→ **Instructions for the task**
Set down the material exactly as given, please, from its first line through the line that includes "(setRing s r) := by".
─── Provided entries ───
-- ==== Sys2Proof/Laws/KeepsTrestle.lean ====
section
/-!
SUPPORT. One lemma for each definition of Machine/Trestle.lean that answers a state: it keeps what `Keeps` says (Laws/Keeps.lean).
-/
namespace Sys2Proof.Machine
set_option Elab.async false
set_option linter.all false

theorem keeps_trFlag {s₀ s : State} (h : Keeps s₀ s) (mask : Nat) : Keeps s₀ (trFlag s mask) := by
  unfold trFlag
  repeat' first | with_reducible assumption | with_reducible apply keeps_flag

theorem keeps_setRing {s₀ s : State} (h : Keeps s₀ s) (r : Ring) : Keeps s₀ (setRing s r) := by
  unfold setRing
  repeat' first
    | with_reducible assumption
    | with_reducible refine Keeps.upd ?_ rfl

theorem keeps_updRing {s₀ s : State} (h : Keeps s₀ s) (f : Ring → Ring) : Keeps s₀ (updRing s f) := by
  unfold updRing
  repeat' first
    | with_reducible assumption
    | with_reducible refine Keeps.upd ?_ rfl

theorem keeps_startLink {s₀ s : State} (h : Keeps s₀ s) : Keeps s₀ (startLink s) := by
  unfold startLink
  repeat' first
    | with_reducible assumption
    | with_reducible apply keeps_setRing
    | extract_lets +onlyGivenNames x
    | split
    | with_reducible refine Keeps.upd ?_ rfl

theorem keeps_writeTrCfg {s₀ s : State} (h : Keeps s₀ s) (w : Nat) : Keeps s₀ (writeTrCfg s w) := by
  unfold writeTrCfg
  repeat' first
    | with_reducible assumption
    | with_reducible apply keeps_trFlag
    | with_reducible apply keeps_wr
    | with_reducible apply keeps_startLink
    | with_reducible apply keeps_setRing
    | (extract_lets +onlyGivenNames x; refine Keeps.cut (s := x) ?_ (fun hx => ?_); subst x; rotate_left; clear_value x)
    | extract_lets +onlyGivenNames x
    | with_reducible apply Keeps.ite
    | split
    | with_reducible refine Keeps.upd ?_ rfl

theorem keeps_linkUpDone {s₀ s : State} (h : Keeps s₀ s) (info : List NodeInfo) (hops : List Nat) (closed : Bool) :
    Keeps s₀ (linkUpDone s info hops closed) := by
  unfold linkUpDone
  repeat' first
    | with_reducible assumption
    | with_reducible apply keeps_trFlag
    | with_reducible apply keeps_updRing
    | with_reducible apply keeps_setRing
    | with_reducible apply keeps_complete
    | (with_reducible apply Keeps.foldl; intro s x hs)
    | (extract_lets +onlyGivenNames x; refine Keeps.cut (s := x) ?_ (fun hx => ?_); subst x; rotate_left; clear_value x)
    | extract_lets +onlyGivenNames x
    | with_reducible apply Keeps.ite
    | split
    | with_reducible refine Keeps.upd ?_ rfl

theorem keeps_linkUpTimeout {s₀ s : State} (h : Keeps s₀ s) : Keeps s₀ (linkUpTimeout s) := by
  unfold linkUpTimeout
  repeat' first
    | with_reducible assumption
    | with_reducible apply keeps_updRing
    | with_reducible apply Keeps.ite
    | split
    | with_reducible refine Keeps.upd ?_ rfl

theorem keeps_edgeFreeze {s₀ s : State} (h : Keeps s₀ s) : Keeps s₀ (edgeFreeze s) := by
  unfold edgeFreeze
  repeat' first
    | with_reducible assumption
    | with_reducible apply keeps_updRing
    | with_reducible apply keeps_setEvents
    | extract_lets +onlyGivenNames x
    | with_reducible apply Keeps.ite
    | split
    | with_reducible refine Keeps.upd ?_ rfl

theorem keeps_phPush {s₀ s : State} (h : Keeps s₀ s) (v key value : Nat) : Keeps s₀ (phPush s v key value) := by
  unfold phPush
  repeat' first
    | with_reducible assumption
    | with_reducible apply keeps_updRing
    | extract_lets +onlyGivenNames x
    | with_reducible apply Keeps.ite
    | split
    | with_reducible refine Keeps.upd ?_ rfl

theorem keeps_mgmtAnswer {s₀ s : State} (h : Keeps s₀ s) (node value : Nat) : Keeps s₀ (mgmtAnswer s node value) := by
  unfold mgmtAnswer
  repeat' first
    | with_reducible assumption
    | with_reducible apply keeps_updRing
    | with_reducible apply keeps_complete
    | (extract_lets +onlyGivenNames x; refine Keeps.cut (s := x) ?_ (fun hx => ?_); subst x; rotate_left; clear_value x)
    | extract_lets +onlyGivenNames x
    | with_reducible apply Keeps.ite
    | split
    | with_reducible refine Keeps.upd ?_ rfl

theorem keeps_mgmtMissed {s₀ s : State} (h : Keeps s₀ s) : Keeps s₀ (mgmtMissed s) := by
  unfold mgmtMissed
  repeat' first
    | with_reducible assumption
    | with_reducible apply keeps_updRing
    | with_reducible apply keeps_complete
    | (with_reducible apply Keeps.foldl; intro s x hs)
    | (extract_lets +onlyGivenNames x; refine Keeps.cut (s := x) ?_ (fun hx => ?_); subst x; rotate_left; clear_value x)
    | extract_lets +onlyGivenNames x
    | with_reducible apply Keeps.ite
    | split
    | with_reducible refine Keeps.upd ?_ rfl

theorem keeps_satSig {s₀ s : State} (h : Keeps s₀ s) (v : Nat) (e : Event) (d : Option Nat) : Keeps s₀ (satSig s v e d) := by
  unfold satSig
  repeat' first
    | with_reducible assumption
    | with_reducible apply keeps_updValve
    | with_reducible apply keeps_count
    | (with_reducible apply Keeps.foldl; intro s x hs)
    | (with_reducible apply Keeps.foldlFst; intro s b x hs)
    | (extract_lets +onlyGivenNames x; refine Keeps.cut (s := Prod.fst x) ?_ (fun hx => ?_); subst x; rotate_left; clear_value x)
    | extract_lets +onlyGivenNames x
    | with_reducible apply Keeps.ite
    | split
    | with_reducible refine Keeps.upd ?_ rfl

theorem keeps_sigDrain {s₀ s : State} (h : Keeps s₀ s) (v : Nat) (xs : List Nat) : Keeps s₀ (sigDrain s v xs) := by
  unfold sigDrain
  repeat' first
    | with_reducible assumption
    | with_reducible apply keeps_updValve
    | with_reducible apply keeps_sigOffer
    | (extract_lets +onlyGivenNames x; refine Keeps.cut (s := x) ?_ (fun hx => ?_); subst x; rotate_left; clear_value x)
    | extract_lets +onlyGivenNames x
    | with_reducible apply Keeps.ite
    | split
    | with_reducible refine Keeps.upd ?_ rfl

theorem keeps_shotReport {s₀ s : State} (h : Keeps s₀ s) (node : Nat) (r : ShotReport) : Keeps s₀ (shotReport s node r) := by
  unfold shotReport
  repeat' first
    | with_reducible assumption
    | with_reducible apply keeps_updValve
    | with_reducible apply keeps_descEnd
    | with_reducible apply keeps_flagIf
    | with_reducible apply keeps_valveFaulted
    | with_reducible apply keeps_shotDip
    | with_reducible apply keeps_satSig
    | (with_reducible apply Keeps.foldl; intro s x hs)
    | (extract_lets +onlyGivenNames x; refine Keeps.cut (s := x) ?_ (fun hx => ?_); subst x; rotate_left; clear_value x)
    | extract_lets +onlyGivenNames x
    | with_reducible apply Keeps.ite
    | split
    | with_reducible refine Keeps.upd ?_ rfl

theorem keeps_takeReply {s₀ s : State} (h : Keeps s₀ s) (p : Reply) : Keeps s₀ (takeReply s p) := by
  unfold takeReply
  repeat' first
    | with_reducible assumption
    | with_reducible apply keeps_trFlag
    | with_reducible apply keeps_count
    | with_reducible apply keeps_updRing
    | with_reducible apply keeps_shotReport
    | with_reducible apply keeps_mgmtAnswer
    | with_reducible apply keeps_sigDrain
    | (with_reducible apply Keeps.foldl; intro s x hs)
    | (extract_lets +onlyGivenNames x; refine Keeps.cut (s := x) ?_ (fun hx => ?_); subst x; rotate_left; clear_value x)
    | extract_lets +onlyGivenNames x
    | with_reducible apply Keeps.ite
    | split
    | with_reducible refine Keeps.upd ?_ rfl

theorem keeps_sweepSend {s₀ s : State} (h : Keeps s₀ s) : Keeps s₀ (sweepSend s) := by
  unfold sweepSend
  repeat' first
    | with_reducible assumption
    | with_reducible apply keeps_setRing
    | extract_lets +onlyGivenNames x
    | with_reducible apply Keeps.ite
    | split
    | with_reducible refine Keeps.upd ?_ rfl

theorem keeps_nodeLost {s₀ s : State} (h : Keeps s₀ s) (k : Nat) : Keeps s₀ (nodeLost s k) := by
  unfold nodeLost
  repeat' first
    | with_reducible assumption
    | with_reducible apply keeps_updRing
    | with_reducible apply keeps_count
    | with_reducible apply keeps_trFlag
    | with_reducible apply keeps_valveFaulted
    | with_reducible apply keeps_updValve
    | with_reducible apply keeps_descEnd
    | with_reducible apply keeps_flagIf
    | (with_reducible apply Keeps.foldl; intro s x hs)
    | (extract_lets +onlyGivenNames x; refine Keeps.cut (s := x) ?_ (fun hx => ?_); subst x; rotate_left; clear_value x)
    | extract_lets +onlyGivenNames x
    | with_reducible apply Keeps.ite
    | split
    | with_reducible refine Keeps.upd ?_ rfl

theorem keeps_undelivered {s₀ s : State} (h : Keeps s₀ s) : Keeps s₀ (undelivered s) := by
  unfold undelivered
  repeat' first
    | with_reducible assumption
    | with_reducible apply keeps_updRing
    | with_reducible apply keeps_dropEvent
    | with_reducible apply keeps_setEvents
    | (with_reducible apply Keeps.foldl; intro s x hs)
    | (extract_lets +onlyGivenNames x; refine Keeps.cut (s := x) ?_ (fun hx => ?_); subst x; rotate_left; clear_value x)
    | extract_lets +onlyGivenNames x
    | split
    | with_reducible refine Keeps.upd ?_ rfl

theorem keeps_finishSweep {s₀ s : State} (h : Keeps s₀ s) (how ticks : Nat) : Keeps s₀ (finishSweep s how ticks) := by
  unfold finishSweep
  repeat' first
    | with_reducible assumption
    | with_reducible apply keeps_count
    | with_reducible apply keeps_undelivered
    | with_reducible apply keeps_updRing
    | with_reducible apply keeps_mgmtMissed
    | with_reducible apply keeps_nodeLost
    | with_reducible apply keeps_complete
    | with_reducible apply keeps_setRing
    | (with_reducible apply Keeps.foldl; intro s x hs)
    | (extract_lets +onlyGivenNames x; refine Keeps.cut (s := x) ?_ (fun hx => ?_); subst x; rotate_left; clear_value x)
    | extract_lets +onlyGivenNames x
    | with_reducible apply Keeps.ite
    | split
    | with_reducible refine Keeps.upd ?_ rfl

theorem keeps_recordBreak {s₀ s : State} (h : Keeps s₀ s) (w e : Nat) : Keeps s₀ (recordBreak s w e) := by
  unfold recordBreak
  repeat' first
    | with_reducible assumption
    | with_reducible apply keeps_count
    | with_reducible apply keeps_trFlag
    | with_reducible apply keeps_updRing
    | with_reducible refine Keeps.upd ?_ rfl

theorem keeps_sweepMaybeDone {s₀ s : State} (h : Keeps s₀ s) (how : Nat) : Keeps s₀ (sweepMaybeDone s how) := by
  unfold sweepMaybeDone
  repeat' first
    | with_reducible assumption
    | with_reducible apply keeps_finishSweep
    | extract_lets +onlyGivenNames x
    | with_reducible apply Keeps.ite
    | split

theorem keeps_sweepReturn {s₀ s : State} (h : Keeps s₀ s) (half : SweepHalf) (wrappedAt : Option (Fin 16)) (crcOk : Bool) (replies : List Reply) :
    Keeps s₀ (sweepReturn s half wrappedAt crcOk replies) := by
  unfold sweepReturn
  repeat' first
    | with_reducible assumption
    | with_reducible apply keeps_trFlag
    | with_reducible apply keeps_count
    | with_reducible apply keeps_takeReply
    | with_reducible apply keeps_sweepMaybeDone
    | with_reducible apply keeps_updRing
    | with_reducible apply keeps_recordBreak
    | with_reducible apply keeps_finishSweep
    | (with_reducible apply Keeps.foldl; intro s x hs)
    | (extract_lets +onlyGivenNames x; refine Keeps.cut (s := x) ?_ (fun hx => ?_); subst x; rotate_left; clear_value x)
    | extract_lets +onlyGivenNames x
    | with_reducible apply Keeps.ite
    | split
    | with_reducible refine Keeps.upd ?_ rfl

theorem keeps_westHalfSend {s₀ s : State} (h : Keeps s₀ s) : Keeps s₀ (westHalfSend s) := by
  unfold westHalfSend
  repeat' first
    | with_reducible assumption
    | with_reducible apply keeps_updRing
    | extract_lets +onlyGivenNames x
    | with_reducible apply Keeps.ite
    | split
    | with_reducible refine Keeps.upd ?_ rfl

theorem keeps_ringBoundary {s₀ s : State} (h : Keeps s₀ s) (len : Nat) : Keeps s₀ (ringBoundary s len) := by
  unfold ringBoundary
  repeat' first
    | with_reducible assumption
    | with_reducible apply keeps_finishSweep
    | with_reducible apply keeps_updRing
    | (extract_lets +onlyGivenNames x; refine Keeps.cut (s := x) ?_ (fun hx => ?_); subst x; rotate_left; clear_value x)
    | extract_lets +onlyGivenNames x
    | with_reducible apply Keeps.ite
    | split
    | with_reducible refine Keeps.upd ?_ rfl

theorem keeps_satBoundary {s₀ s : State} (h : Keeps s₀ s) : Keeps s₀ (satBoundary s) := by
  unfold satBoundary
  repeat' first
    | with_reducible assumption
    | with_reducible apply keeps_dropEvent
    | with_reducible apply keeps_count
    | with_reducible apply keeps_setEvents
    | with_reducible apply keeps_srcShot
    | with_reducible apply keeps_updValve
    | (with_reducible apply Keeps.foldl; intro s x hs)
    | (extract_lets +onlyGivenNames x; refine Keeps.cut (s := x) ?_ (fun hx => ?_); subst x; rotate_left; clear_value x)
    | extract_lets +onlyGivenNames x
    | with_reducible apply Keeps.ite
    | split
    | with_reducible refine Keeps.upd ?_ rfl

theorem keeps_hopBreak {s₀ s : State} (h : Keeps s₀ s) (hop : Nat) : Keeps s₀ (hopBreak s hop) := by
  unfold hopBreak
  repeat' first
    | with_reducible assumption
    | with_reducible apply keeps_setRing
    | with_reducible apply keeps_recordBreak
    | (extract_lets +onlyGivenNames x; refine Keeps.cut (s := x) ?_ (fun hx => ?_); subst x; rotate_left; clear_value x)
    | extract_lets +onlyGivenNames x
    | with_reducible apply Keeps.ite
    | split
    | with_reducible refine Keeps.upd ?_ rfl

theorem keeps_hopRestored {s₀ s : State} (h : Keeps s₀ s) (hop : Nat) : Keeps s₀ (hopRestored s hop) := by
  unfold hopRestored
  repeat' first
    | with_reducible assumption
    | with_reducible apply keeps_updRing
    | with_reducible apply Keeps.ite
    | split
    | with_reducible refine Keeps.upd ?_ rfl

theorem keeps_hopRejoin {s₀ s : State} (h : Keeps s₀ s) (hop : Nat) (info : List NodeInfo) : Keeps s₀ (hopRejoin s hop info) := by
  unfold hopRejoin
  repeat' first
    | with_reducible assumption
    | with_reducible apply keeps_trFlag
    | with_reducible apply keeps_setRing
    | (extract_lets +onlyGivenNames x; refine Keeps.cut (s := Prod.fst x) ?_ (fun hx => ?_); subst x; rotate_left; clear_value x)
    | extract_lets +onlyGivenNames x
    | with_reducible apply Keeps.ite
    | split
    | with_reducible refine Keeps.upd ?_ rfl

theorem keeps_satWatchdog {s₀ s : State} (h : Keeps s₀ s) (k : Nat) : Keeps s₀ (satWatchdog s k) := by
  unfold satWatchdog
  repeat' first
    | with_reducible assumption
    | with_reducible apply keeps_updRing
    | extract_lets +onlyGivenNames x
    | with_reducible apply Keeps.ite
    | split
    | with_reducible refine Keeps.upd ?_ rfl

theorem keeps_trReport {s₀ s : State} (h : Keeps s₀ s) (j : Job) : Keeps s₀ (trReport s j) := by
  unfold trReport
  repeat' first
    | with_reducible assumption
    | with_reducible apply keeps_updRing
    | with_reducible apply keeps_keep
    | extract_lets +onlyGivenNames x
    | with_reducible refine Keeps.upd ?_ rfl

theorem keeps_trNode {s₀ s : State} (h : Keeps s₀ s) (write : Bool) (j : Job) : Keeps s₀ (trNode write s j) := by
  unfold trNode
  repeat' first
    | with_reducible assumption
    | with_reducible apply keeps_updRing
    | with_reducible apply keeps_keep
    | extract_lets +onlyGivenNames x
    | with_reducible apply Keeps.ite
    | split
    | with_reducible refine Keeps.upd ?_ rfl

theorem keeps_trRelink {s₀ s : State} (h : Keeps s₀ s) (j : Job) : Keeps s₀ (trRelink s j) := by
  unfold trRelink
  repeat' first
    | with_reducible assumption
    | with_reducible apply keeps_startLink
    | with_reducible apply keeps_updRing
    | with_reducible apply keeps_keep
    | extract_lets +onlyGivenNames x
    | with_reducible refine Keeps.upd ?_ rfl

end Sys2Proof.Machine
end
───
→ **Response below**
-- ==== Sys2Proof/Laws/KeepsTrestle.lean ====
section
/-!
SUPPORT. One lemma for each definition of Machine/Trestle.lean that answers a state: it keeps what `Keeps` says (Laws/Keeps.lean).
-/
namespace Sys2Proof.Machine
set_option Elab.async false
set_option linter.all false

theorem keeps_trFlag {s₀ s : State} (h : Keeps s₀ s) (mask : Nat) : Keeps s₀ (trFlag s mask) := by
  unfold trFlag
  repeat' first | with_reducible assumption | with_reducible apply keeps_flag

theorem keeps_setRing {s₀ s : State} (h : Keeps s₀ s) (r : Ring) : Keeps s₀ (setRing s r) := by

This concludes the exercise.